### Prompt
Print the data below exactly, but only the lines from the one containing "s.freqNear := rfl" down to the one containing "s.errN := rfl", inclusive.

[Opening Extracted information section]

-- ==== Sys2Proof/Laws/State.lean ====
section
/-! SUPPORT. One lemma for each update and each field of the state that the update leaves as it was, so that no later proof unfolds
a record update. -/

namespace Sys2Proof.Machine

variable (s : State)

/-! ## setReg -/
@[simp] theorem State.setReg_now (i j : Nat) (v : Int) : (s.setReg i j v).now = s.now := rfl
@[simp] theorem State.setReg_blobs (i j : Nat) (v : Int) : (s.setReg i j v).blobs = s.blobs := rfl
@[simp] theorem State.setReg_lastStatus (i j : Nat) (v : Int) : (s.setReg i j v).lastStatus = s.lastStatus := rfl
@[simp] theorem State.setReg_lastDetail (i j : Nat) (v : Int) : (s.setReg i j v).lastDetail = s.lastDetail := rfl
@[simp] theorem State.setReg_spiOut (i j : Nat) (v : Int) : (s.setReg i j v).spiOut = s.spiOut := rfl
@[simp] theorem State.setReg_outgoing (i j : Nat) (v : Int) : (s.setReg i j v).outgoing = s.outgoing := rfl
@[simp] theorem State.setReg_lanes (i j : Nat) (v : Int) : (s.setReg i j v).lanes = s.lanes := rfl
@[simp] theorem State.setReg_ports (i j : Nat) (v : Int) : (s.setReg i j v).ports = s.ports := rfl
@[simp] theorem State.setReg_timing (i j : Nat) (v : Int) : (s.setReg i j v).timing = s.timing := rfl
@[simp] theorem State.setReg_egress (i j : Nat) (v : Int) : (s.setReg i j v).egress = s.egress := rfl
@[simp] theorem State.setReg_queues (i j : Nat) (v : Int) : (s.setReg i j v).queues = s.queues := rfl
@[simp] theorem State.setReg_regions (i j : Nat) (v : Int) : (s.setReg i j v).regions = s.regions := rfl
@[simp] theorem State.setReg_rx (i j : Nat) (v : Int) : (s.setReg i j v).rx = s.rx := rfl
@[simp] theorem State.setReg_frameCount (i j : Nat) (v : Int) : (s.setReg i j v).frameCount = s.frameCount := rfl
@[simp] theorem State.setReg_pllLost (i j : Nat) (v : Int) : (s.setReg i j v).pllLost = s.pllLost := rfl
@[simp] theorem State.setReg_modReset (i j : Nat) (v : Int) : (s.setReg i j v).modReset = s.modReset := rfl
@[simp] theorem State.setReg_busQueue (i j : Nat) (v : Int) : (s.setReg i j v).busQueue = s.busQueue := rfl
@[simp] theorem State.setReg_modResetWait (i j : Nat) (v : Int) : (s.setReg i j v).modResetWait = s.modResetWait := rfl
@[simp] theorem State.setReg_fdb (i j : Nat) (v : Int) : (s.setReg i j v).fdb = s.fdb := rfl
@[simp] theorem State.setReg_vlan (i j : Nat) (v : Int) : (s.setReg i j v).vlan = s.vlan := rfl
@[simp] theorem State.setReg_classifier (i j : Nat) (v : Int) : (s.setReg i j v).classifier = s.classifier := rfl
@[simp] theorem State.setReg_streams (i j : Nat) (v : Int) : (s.setReg i j v).streams = s.streams := rfl
@[simp] theorem State.setReg_contracts (i j : Nat) (v : Int) : (s.setReg i j v).contracts = s.contracts := rfl
@[simp] theorem State.setReg_portSets (i j : Nat) (v : Int) : (s.setReg i j v).portSets = s.portSets := rfl
@[simp] theorem State.setReg_invalid (i j : Nat) (v : Int) : (s.setReg i j v).invalid = s.invalid := rfl
@[simp] theorem State.setReg_folding (i j : Nat) (v : Int) : (s.setReg i j v).folding = s.folding := rfl
@[simp] theorem State.setReg_drains (i j : Nat) (v : Int) : (s.setReg i j v).drains = s.drains := rfl
@[simp] theorem State.setReg_lastDrain (i j : Nat) (v : Int) : (s.setReg i j v).lastDrain = s.lastDrain := rfl
@[simp] theorem State.setReg_learns (i j : Nat) (v : Int) : (s.setReg i j v).learns = s.learns := rfl
@[simp] theorem State.setReg_learnRate (i j : Nat) (v : Int) : (s.setReg i j v).learnRate = s.learnRate := rfl
@[simp] theorem State.setReg_gates (i j : Nat) (v : Int) : (s.setReg i j v).gates = s.gates := rfl
@[simp] theorem State.setReg_frer (i j : Nat) (v : Int) : (s.setReg i j v).frer = s.frer := rfl
@[simp] theorem State.setReg_contractX (i j : Nat) (v : Int) : (s.setReg i j v).contractX = s.contractX := rfl
@[simp] theorem State.setReg_breaches (i j : Nat) (v : Int) : (s.setReg i j v).breaches = s.breaches := rfl
@[simp] theorem State.setReg_overflowed (i j : Nat) (v : Int) : (s.setReg i j v).overflowed = s.overflowed := rfl
@[simp] theorem State.setReg_flights (i j : Nat) (v : Int) : (s.setReg i j v).flights = s.flights := rfl
@[simp] theorem State.setReg_crossings (i j : Nat) (v : Int) : (s.setReg i j v).crossings = s.crossings := rfl
@[simp] theorem State.setReg_wire (i j : Nat) (v : Int) : (s.setReg i j v).wire = s.wire := rfl
@[simp] theorem State.setReg_syncEdge (i j : Nat) (v : Int) : (s.setReg i j v).syncEdge = s.syncEdge := rfl
@[simp] theorem State.setReg_clockStarted (i j : Nat) (v : Int) : (s.setReg i j v).clockStarted = s.clockStarted := rfl
@[simp] theorem State.setReg_clocks (i j : Nat) (v : Int) : (s.setReg i j v).clocks = s.clocks := rfl
@[simp] theorem State.setReg_tbs (i j : Nat) (v : Int) : (s.setReg i j v).tbs = s.tbs := rfl
@[simp] theorem State.setReg_compares (i j : Nat) (v : Int) : (s.setReg i j v).compares = s.compares := rfl
@[simp] theorem State.setReg_fireflies (i j : Nat) (v : Int) : (s.setReg i j v).fireflies = s.fireflies := rfl
@[simp] theorem State.setReg_captures (i j : Nat) (v : Int) : (s.setReg i j v).captures = s.captures := rfl
@[simp] theorem State.setReg_ring (i j : Nat) (v : Int) : (s.setReg i j v).ring = s.ring := rfl
@[simp] theorem State.setReg_ringSeq (i j : Nat) (v : Int) : (s.setReg i j v).ringSeq = s.ringSeq := rfl
@[simp] theorem State.setReg_rewind (i j : Nat) (v : Int) : (s.setReg i j v).rewind = s.rewind := rfl
@[simp] theorem State.setReg_replicas (i j : Nat) (v : Int) : (s.setReg i j v).replicas = s.replicas := rfl
@[simp] theorem State.setReg_detectors (i j : Nat) (v : Int) : (s.setReg i j v).detectors = s.detectors := rfl
@[simp] theorem State.setReg_ptpDiscarded (i j : Nat) (v : Int) : (s.setReg i j v).ptpDiscarded = s.ptpDiscarded := rfl
@[simp] theorem State.setReg_slots (i j : Nat) (v : Int) : (s.setReg i j v).slots = s.slots := rfl
@[simp] theorem State.setReg_freqSwitching (i j : Nat) (v : Int) : (s.setReg i j v).freqSwitching = s.freqSwitching := rfl
@[simp] theorem State.setReg_frequency (i j : Nat) (v : Int) : (s.setReg i j v).frequency = s.frequency := rfl
@[simp] theorem State.setReg_freqMovedAt (i j : Nat) (v : Int) : (s.setReg i j v).freqMovedAt = s.freqMovedAt := rfl
@[simp] theorem State.setReg_freqNear (i j : Nat) (v : Int) : (s.setReg i j v).freqNear = s.freqNear := rfl
@[simp] theorem State.setReg_freqHeld (i j : Nat) (v : Int) : (s.setReg i j v).freqHeld = s.freqHeld := rfl
@[simp] theorem State.setReg_freqLog (i j : Nat) (v : Int) : (s.setReg i j v).freqLog = s.freqLog := rfl
@[simp] theorem State.setReg_esmcOut (i j : Nat) (v : Int) : (s.setReg i j v).esmcOut = s.esmcOut := rfl
@[simp] theorem State.setReg_analog (i j : Nat) (v : Int) : (s.setReg i j v).analog = s.analog := rfl
@[simp] theorem State.setReg_analogShadow (i j : Nat) (v : Int) : (s.setReg i j v).analogShadow = s.analogShadow := rfl
@[simp] theorem State.setReg_roundRuns (i j : Nat) (v : Int) : (s.setReg i j v).roundRuns = s.roundRuns := rfl
@[simp] theorem State.setReg_roundDue (i j : Nat) (v : Int) : (s.setReg i j v).roundDue = s.roundDue := rfl
@[simp] theorem State.setReg_trims (i j : Nat) (v : Int) : (s.setReg i j v).trims = s.trims := rfl
@[simp] theorem State.setReg_twin (i j : Nat) (v : Int) : (s.setReg i j v).twin = s.twin := rfl
@[simp] theorem State.setReg_messages (i j : Nat) (v : Int) : (s.setReg i j v).messages = s.messages := rfl
@[simp] theorem State.setReg_settings (i j : Nat) (v : Int) : (s.setReg i j v).settings = s.settings := rfl
@[simp] theorem State.setReg_sourceCounts (i j : Nat) (v : Int) : (s.setReg i j v).sourceCounts = s.sourceCounts := rfl
@[simp] theorem State.setReg_log (i j : Nat) (v : Int) : (s.setReg i j v).log = s.log := rfl
@[simp] theorem State.setReg_logRead (i j : Nat) (v : Int) : (s.setReg i j v).logRead = s.logRead := rfl
@[simp] theorem State.setReg_firstFault (i j : Nat) (v : Int) : (s.setReg i j v).firstFault = s.firstFault := rfl
@[simp] theorem State.setReg_safeRecord (i j : Nat) (v : Int) : (s.setReg i j v).safeRecord = s.safeRecord := rfl
@[simp] theorem State.setReg_fences (i j : Nat) (v : Int) : (s.setReg i j v).fences = s.fences := rfl
@[simp] theorem State.setReg_masks (i j : Nat) (v : Int) : (s.setReg i j v).masks = s.masks := rfl
@[simp] theorem State.setReg_windows (i j : Nat) (v : Int) : (s.setReg i j v).windows = s.windows := rfl
@[simp] theorem State.setReg_errN (i j : Nat) (v : Int) : (s.setReg i j v).errN = s.errN := rfl
@[simp] theorem State.setReg_safeN (i j : Nat) (v : Int) : (s.setReg i j v).safeN = s.safeN := rfl
@[simp] theorem State.setReg_errNHold (i j : Nat) (v : Int) : (s.setReg i j v).errNHold = s.errNHold := rfl
@[simp] theorem State.setReg_domains (i j : Nat) (v : Int) : (s.setReg i j v).domains = s.domains := rfl
@[simp] theorem State.setReg_sessions (i j : Nat) (v : Int) : (s.setReg i j v).sessions = s.sessions := rfl
@[simp] theorem State.setReg_commits (i j : Nat) (v : Int) : (s.setReg i j v).commits = s.commits := rfl
@[simp] theorem State.setReg_engines (i j : Nat) (v : Int) : (s.setReg i j v).engines = s.engines := rfl
@[simp] theorem State.setReg_rings (i j : Nat) (v : Int) : (s.setReg i j v).rings = s.rings := rfl
@[simp] theorem State.setReg_perf (i j : Nat) (v : Int) : (s.setReg i j v).perf = s.perf := rfl
@[simp] theorem State.setReg_overflow (i j : Nat) (v : Int) : (s.setReg i j v).overflow = s.overflow := rfl
@[simp] theorem State.setReg_clearPending (i j : Nat) (v : Int) : (s.setReg i j v).clearPending = s.clearPending := rfl
@[simp] theorem State.setReg_regionSample (i j : Nat) (v : Int) : (s.setReg i j v).regionSample = s.regionSample := rfl
@[simp] theorem State.setReg_regionClear (i j : Nat) (v : Int) : (s.setReg i j v).regionClear = s.regionClear := rfl
@[simp] theorem State.setReg_epochAt (i j : Nat) (v : Int) : (s.setReg i j v).epochAt = s.epochAt := rfl
@[simp] theorem State.setReg_monitorPending (i j : Nat) (v : Int) : (s.setReg i j v).monitorPending = s.monitorPending := rfl
@[simp] theorem State.setReg_monitors (i j : Nat) (v : Int) : (s.setReg i j v).monitors = s.monitors := rfl
@[simp] theorem State.setReg_monitorFirst (i j : Nat) (v : Int) : (s.setReg i j v).monitorFirst = s.monitorFirst := rfl
@[simp] theorem State.setReg_security (i j : Nat) (v : Int) : (s.setReg i j v).security = s.security := rfl
@[simp] theorem State.setReg_start (i j : Nat) (v : Int) : (s.setReg i j v).start = s.start := rfl
@[simp] theorem State.setReg_bankDraws (i j : Nat) (v : Int) : (s.setReg i j v).bankDraws = s.bankDraws := rfl
@[simp] theorem State.setReg_shared (i j : Nat) (v : Int) : (s.setReg i j v).shared = s.shared := rfl
@[simp] theorem State.setReg_pending (i j : Nat) (v : Int) : (s.setReg i j v).pending = s.pending := rfl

[Closing Extracted information section]

### Result for this exercise
@[simp] theorem State.setReg_freqNear (i j : Nat) (v : Int) : (s.setReg i j v).freqNear = s.freqNear := rfl
@[simp] theorem State.setReg_freqHeld (i j : Nat) (v : Int) : (s.setReg i j v).freqHeld = s.freqHeld := rfl
@[simp] theorem State.setReg_freqLog (i j : Nat) (v : Int) : (s.setReg i j v).freqLog = s.freqLog := rfl
@[simp] theorem State.setReg_esmcOut (i j : Nat) (v : Int) : (s.setReg i j v).esmcOut = s.esmcOut := rfl
@[simp] theorem State.setReg_analog (i j : Nat) (v : Int) : (s.setReg i j v).analog = s.analog := rfl
@[simp] theorem State.setReg_analogShadow (i j : Nat) (v : Int) : (s.setReg i j v).analogShadow = s.analogShadow := rfl
@[simp] theorem State.setReg_roundRuns (i j : Nat) (v : Int) : (s.setReg i j v).roundRuns = s.roundRuns := rfl
@[simp] theorem State.setReg_roundDue (i j : Nat) (v : Int) : (s.setReg i j v).roundDue = s.roundDue := rfl
@[simp] theorem State.setReg_trims (i j : Nat) (v : Int) : (s.setReg i j v).trims = s.trims := rfl
@[simp] theorem State.setReg_twin (i j : Nat) (v : Int) : (s.setReg i j v).twin = s.twin := rfl
@[simp] theorem State.setReg_messages (i j : Nat) (v : Int) : (s.setReg i j v).messages = s.messages := rfl
@[simp] theorem State.setReg_settings (i j : Nat) (v : Int) : (s.setReg i j v).settings = s.settings := rfl
@[simp] theorem State.setReg_sourceCounts (i j : Nat) (v : Int) : (s.setReg i j v).sourceCounts = s.sourceCounts := rfl
@[simp] theorem State.setReg_log (i j : Nat) (v : Int) : (s.setReg i j v).log = s.log := rfl
@[simp] theorem State.setReg_logRead (i j : Nat) (v : Int) : (s.setReg i j v).logRead = s.logRead := rfl
@[simp] theorem State.setReg_firstFault (i j : Nat) (v : Int) : (s.setReg i j v).firstFault = s.firstFault := rfl
@[simp] theorem State.setReg_safeRecord (i j : Nat) (v : Int) : (s.setReg i j v).safeRecord = s.safeRecord := rfl
@[simp] theorem State.setReg_fences (i j : Nat) (v : Int) : (s.setReg i j v).fences = s.fences := rfl
@[simp] theorem State.setReg_masks (i j : Nat) (v : Int) : (s.setReg i j v).masks = s.masks := rfl
@[simp] theorem State.setReg_windows (i j : Nat) (v : Int) : (s.setReg i j v).windows = s.windows := rfl
@[simp] theorem State.setReg_errN (i j : Nat) (v : Int) : (s.setReg i j v).errN = s.errN := rfl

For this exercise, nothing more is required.